Records from a dataset –
-- ==== Sys2Proof/Laws/State.lean ====
section
/-! SUPPORT. Laws/State.lean: one lemma a field an update of State, and of the register updates of a warp. -/

namespace Sys2Proof.Machine

open Sys2Proof Tern

/-! ### modWarp -/

@[simp] theorem State.modWarp_pkg (s : State) (n : Nat) (f : Warp → Warp) : (s.modWarp n f).pkg = s.pkg := rfl
@[simp] theorem State.modWarp_mem (s : State) (n : Nat) (f : Warp → Warp) : (s.modWarp n f).mem = s.mem := rfl
@[simp] theorem State.modWarp_home (s : State) (n : Nat) (f : Warp → Warp) : (s.modWarp n f).home = s.home := rfl
@[simp] theorem State.modWarp_warps (s : State) (n : Nat) (f : Warp → Warp) : (s.modWarp n f).warps = modFirst (fun w => w.wid == n) f s.warps := rfl
@[simp] theorem State.modWarp_gangs (s : State) (n : Nat) (f : Warp → Warp) : (s.modWarp n f).gangs = s.gangs := rfl
@[simp] theorem State.modWarp_launches (s : State) (n : Nat) (f : Warp → Warp) : (s.modWarp n f).launches = s.launches := rfl
@[simp] theorem State.modWarp_ctxs (s : State) (n : Nat) (f : Warp → Warp) : (s.modWarp n f).ctxs = s.ctxs := rfl
@[simp] theorem State.modWarp_paddocks (s : State) (n : Nat) (f : Warp → Warp) : (s.modWarp n f).paddocks = s.paddocks := rfl
@[simp] theorem State.modWarp_journal (s : State) (n : Nat) (f : Warp → Warp) : (s.modWarp n f).journal = s.journal := rfl
@[simp] theorem State.modWarp_chans (s : State) (n : Nat) (f : Warp → Warp) : (s.modWarp n f).chans = s.chans := rfl
@[simp] theorem State.modWarp_cores (s : State) (n : Nat) (f : Warp → Warp) : (s.modWarp n f).cores = s.cores := rfl
@[simp] theorem State.modWarp_reqs (s : State) (n : Nat) (f : Warp → Warp) : (s.modWarp n f).reqs = s.reqs := rfl
@[simp] theorem State.modWarp_ops (s : State) (n : Nat) (f : Warp → Warp) : (s.modWarp n f).ops = s.ops := rfl
@[simp] theorem State.modWarp_xd (s : State) (n : Nat) (f : Warp → Warp) : (s.modWarp n f).xd = s.xd := rfl
@[simp] theorem State.modWarp_preempts (s : State) (n : Nat) (f : Warp → Warp) : (s.modWarp n f).preempts = s.preempts := rfl
@[simp] theorem State.modWarp_pageReqs (s : State) (n : Nat) (f : Warp → Warp) : (s.modWarp n f).pageReqs = s.pageReqs := rfl
@[simp] theorem State.modWarp_nodes (s : State) (n : Nat) (f : Warp → Warp) : (s.modWarp n f).nodes = s.nodes := rfl
@[simp] theorem State.modWarp_ats (s : State) (n : Nat) (f : Warp → Warp) : (s.modWarp n f).ats = s.ats := rfl
@[simp] theorem State.modWarp_invals (s : State) (n : Nat) (f : Warp → Warp) : (s.modWarp n f).invals = s.invals := rfl
@[simp] theorem State.modWarp_log (s : State) (n : Nat) (f : Warp → Warp) : (s.modWarp n f).log = s.log := rfl
@[simp] theorem State.modWarp_cur (s : State) (n : Nat) (f : Warp → Warp) : (s.modWarp n f).cur = s.cur := rfl
@[simp] theorem State.modWarp_forced (s : State) (n : Nat) (f : Warp → Warp) : (s.modWarp n f).forced = s.forced := rfl
@[simp] theorem State.modWarp_agenda (s : State) (n : Nat) (f : Warp → Warp) : (s.modWarp n f).agenda = s.agenda := rfl
@[simp] theorem State.modWarp_served (s : State) (n : Nat) (f : Warp → Warp) : (s.modWarp n f).served = s.served := rfl
@[simp] theorem State.modWarp_late (s : State) (n : Nat) (f : Warp → Warp) : (s.modWarp n f).late = s.late := rfl
@[simp] theorem State.modWarp_arrivals (s : State) (n : Nat) (f : Warp → Warp) : (s.modWarp n f).arrivals = s.arrivals := rfl
@[simp] theorem State.modWarp_barred (s : State) (n : Nat) (f : Warp → Warp) : (s.modWarp n f).barred = s.barred := rfl
@[simp] theorem State.modWarp_fresh (s : State) (n : Nat) (f : Warp → Warp) : (s.modWarp n f).fresh = s.fresh := rfl
@[simp] theorem State.modWarp_nextId (s : State) (n : Nat) (f : Warp → Warp) : (s.modWarp n f).nextId = s.nextId := rfl

/-! ### modGang -/

@[simp] theorem State.modGang_pkg (s : State) (n : Nat) (f : Gang → Gang) : (s.modGang n f).pkg = s.pkg := rfl
@[simp] theorem State.modGang_mem (s : State) (n : Nat) (f : Gang → Gang) : (s.modGang n f).mem = s.mem := rfl
@[simp] theorem State.modGang_home (s : State) (n : Nat) (f : Gang → Gang) : (s.modGang n f).home = s.home := rfl
@[simp] theorem State.modGang_warps (s : State) (n : Nat) (f : Gang → Gang) : (s.modGang n f).warps = s.warps := rfl
@[simp] theorem State.modGang_gangs (s : State) (n : Nat) (f : Gang → Gang) : (s.modGang n f).gangs = modFirst (fun g => g.gid == n) f s.gangs := rfl
@[simp] theorem State.modGang_launches (s : State) (n : Nat) (f : Gang → Gang) : (s.modGang n f).launches = s.launches := rfl
@[simp] theorem State.modGang_ctxs (s : State) (n : Nat) (f : Gang → Gang) : (s.modGang n f).ctxs = s.ctxs := rfl
@[simp] theorem State.modGang_paddocks (s : State) (n : Nat) (f : Gang → Gang) : (s.modGang n f).paddocks = s.paddocks := rfl
@[simp] theorem State.modGang_journal (s : State) (n : Nat) (f : Gang → Gang) : (s.modGang n f).journal = s.journal := rfl
@[simp] theorem State.modGang_chans (s : State) (n : Nat) (f : Gang → Gang) : (s.modGang n f).chans = s.chans := rfl
@[simp] theorem State.modGang_cores (s : State) (n : Nat) (f : Gang → Gang) : (s.modGang n f).cores = s.cores := rfl
@[simp] theorem State.modGang_reqs (s : State) (n : Nat) (f : Gang → Gang) : (s.modGang n f).reqs = s.reqs := rfl
@[simp] theorem State.modGang_ops (s : State) (n : Nat) (f : Gang → Gang) : (s.modGang n f).ops = s.ops := rfl
@[simp] theorem State.modGang_xd (s : State) (n : Nat) (f : Gang → Gang) : (s.modGang n f).xd = s.xd := rfl
@[simp] theorem State.modGang_preempts (s : State) (n : Nat) (f : Gang → Gang) : (s.modGang n f).preempts = s.preempts := rfl
@[simp] theorem State.modGang_pageReqs (s : State) (n : Nat) (f : Gang → Gang) : (s.modGang n f).pageReqs = s.pageReqs := rfl
@[simp] theorem State.modGang_nodes (s : State) (n : Nat) (f : Gang → Gang) : (s.modGang n f).nodes = s.nodes := rfl
@[simp] theorem State.modGang_ats (s : State) (n : Nat) (f : Gang → Gang) : (s.modGang n f).ats = s.ats := rfl
@[simp] theorem State.modGang_invals (s : State) (n : Nat) (f : Gang → Gang) : (s.modGang n f).invals = s.invals := rfl
@[simp] theorem State.modGang_log (s : State) (n : Nat) (f : Gang → Gang) : (s.modGang n f).log = s.log := rfl
@[simp] theorem State.modGang_cur (s : State) (n : Nat) (f : Gang → Gang) : (s.modGang n f).cur = s.cur := rfl
@[simp] theorem State.modGang_forced (s : State) (n : Nat) (f : Gang → Gang) : (s.modGang n f).forced = s.forced := rfl
@[simp] theorem State.modGang_agenda (s : State) (n : Nat) (f : Gang → Gang) : (s.modGang n f).agenda = s.agenda := rfl
@[simp] theorem State.modGang_served (s : State) (n : Nat) (f : Gang → Gang) : (s.modGang n f).served = s.served := rfl
@[simp] theorem State.modGang_late (s : State) (n : Nat) (f : Gang → Gang) : (s.modGang n f).late = s.late := rfl
@[simp] theorem State.modGang_arrivals (s : State) (n : Nat) (f : Gang → Gang) : (s.modGang n f).arrivals = s.arrivals := rfl
@[simp] theorem State.modGang_barred (s : State) (n : Nat) (f : Gang → Gang) : (s.modGang n f).barred = s.barred := rfl
@[simp] theorem State.modGang_fresh (s : State) (n : Nat) (f : Gang → Gang) : (s.modGang n f).fresh = s.fresh := rfl
@[simp] theorem State.modGang_nextId (s : State) (n : Nat) (f : Gang → Gang) : (s.modGang n f).nextId = s.nextId := rfl

/-! ### modLaunch -/

@[simp] theorem State.modLaunch_pkg (s : State) (n : Nat) (f : Launch → Launch) : (s.modLaunch n f).pkg = s.pkg := rfl
@[simp] theorem State.modLaunch_mem (s : State) (n : Nat) (f : Launch → Launch) : (s.modLaunch n f).mem = s.mem := rfl
@[simp] theorem State.modLaunch_home (s : State) (n : Nat) (f : Launch → Launch) : (s.modLaunch n f).home = s.home := rfl
@[simp] theorem State.modLaunch_warps (s : State) (n : Nat) (f : Launch → Launch) : (s.modLaunch n f).warps = s.warps := rfl
@[simp] theorem State.modLaunch_gangs (s : State) (n : Nat) (f : Launch → Launch) : (s.modLaunch n f).gangs = s.gangs := rfl
@[simp] theorem State.modLaunch_launches (s : State) (n : Nat) (f : Launch → Launch) : (s.modLaunch n f).launches = modFirst (fun x => x.lid == n) f s.launches := rfl
@[simp] theorem State.modLaunch_ctxs (s : State) (n : Nat) (f : Launch → Launch) : (s.modLaunch n f).ctxs = s.ctxs := rfl
@[simp] theorem State.modLaunch_paddocks (s : State) (n : Nat) (f : Launch → Launch) : (s.modLaunch n f).paddocks = s.paddocks := rfl
@[simp] theorem State.modLaunch_journal (s : State) (n : Nat) (f : Launch → Launch) : (s.modLaunch n f).journal = s.journal := rfl
@[simp] theorem State.modLaunch_chans (s : State) (n : Nat) (f : Launch → Launch) : (s.modLaunch n f).chans = s.chans := rfl
@[simp] theorem State.modLaunch_cores (s : State) (n : Nat) (f : Launch → Launch) : (s.modLaunch n f).cores = s.cores := rfl
@[simp] theorem State.modLaunch_reqs (s : State) (n : Nat) (f : Launch → Launch) : (s.modLaunch n f).reqs = s.reqs := rfl
@[simp] theorem State.modLaunch_ops (s : State) (n : Nat) (f : Launch → Launch) : (s.modLaunch n f).ops = s.ops := rfl
@[simp] theorem State.modLaunch_xd (s : State) (n : Nat) (f : Launch → Launch) : (s.modLaunch n f).xd = s.xd := rfl
@[simp] theorem State.modLaunch_preempts (s : State) (n : Nat) (f : Launch → Launch) : (s.modLaunch n f).preempts = s.preempts := rfl
@[simp] theorem State.modLaunch_pageReqs (s : State) (n : Nat) (f : Launch → Launch) : (s.modLaunch n f).pageReqs = s.pageReqs := rfl
@[simp] theorem State.modLaunch_nodes (s : State) (n : Nat) (f : Launch → Launch) : (s.modLaunch n f).nodes = s.nodes := rfl
@[simp] theorem State.modLaunch_ats (s : State) (n : Nat) (f : Launch → Launch) : (s.modLaunch n f).ats = s.ats := rfl
@[simp] theorem State.modLaunch_invals (s : State) (n : Nat) (f : Launch → Launch) : (s.modLaunch n f).invals = s.invals := rfl
@[simp] theorem State.modLaunch_log (s : State) (n : Nat) (f : Launch → Launch) : (s.modLaunch n f).log = s.log := rfl
@[simp] theorem State.modLaunch_cur (s : State) (n : Nat) (f : Launch → Launch) : (s.modLaunch n f).cur = s.cur := rfl
@[simp] theorem State.modLaunch_forced (s : State) (n : Nat) (f : Launch → Launch) : (s.modLaunch n f).forced = s.forced := rfl
@[simp] theorem State.modLaunch_agenda (s : State) (n : Nat) (f : Launch → Launch) : (s.modLaunch n f).agenda = s.agenda := rfl
@[simp] theorem State.modLaunch_served (s : State) (n : Nat) (f : Launch → Launch) : (s.modLaunch n f).served = s.served := rfl
@[simp] theorem State.modLaunch_late (s : State) (n : Nat) (f : Launch → Launch) : (s.modLaunch n f).late = s.late := rfl
@[simp] theorem State.modLaunch_arrivals (s : State) (n : Nat) (f : Launch → Launch) : (s.modLaunch n f).arrivals = s.arrivals := rfl
@[simp] theorem State.modLaunch_barred (s : State) (n : Nat) (f : Launch → Launch) : (s.modLaunch n f).barred = s.barred := rfl
@[simp] theorem State.modLaunch_fresh (s : State) (n : Nat) (f : Launch → Launch) : (s.modLaunch n f).fresh = s.fresh := rfl
@[simp] theorem State.modLaunch_nextId (s : State) (n : Nat) (f : Launch → Launch) : (s.modLaunch n f).nextId = s.nextId := rfl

WHAT IS EXPECTED –
Your task is to reproduce the entries exactly, starting at the first line and ending with the line containing "(s.modWarp n f).home = s.home := rfl".

YOUR SOLUTION –
-- ==== Sys2Proof/Laws/State.lean ====
section
/-! SUPPORT. Laws/State.lean: one lemma a field an update of State, and of the register updates of a warp. -/

namespace Sys2Proof.Machine

open Sys2Proof Tern

/-! ### modWarp -/

@[simp] theorem State.modWarp_pkg (s : State) (n : Nat) (f : Warp → Warp) : (s.modWarp n f).pkg = s.pkg := rfl
@[simp] theorem State.modWarp_mem (s : State) (n : Nat) (f : Warp → Warp) : (s.modWarp n f).mem = s.mem := rfl
@[simp] theorem State.modWarp_home (s : State) (n : Nat) (f : Warp → Warp) : (s.modWarp n f).home = s.home := rfl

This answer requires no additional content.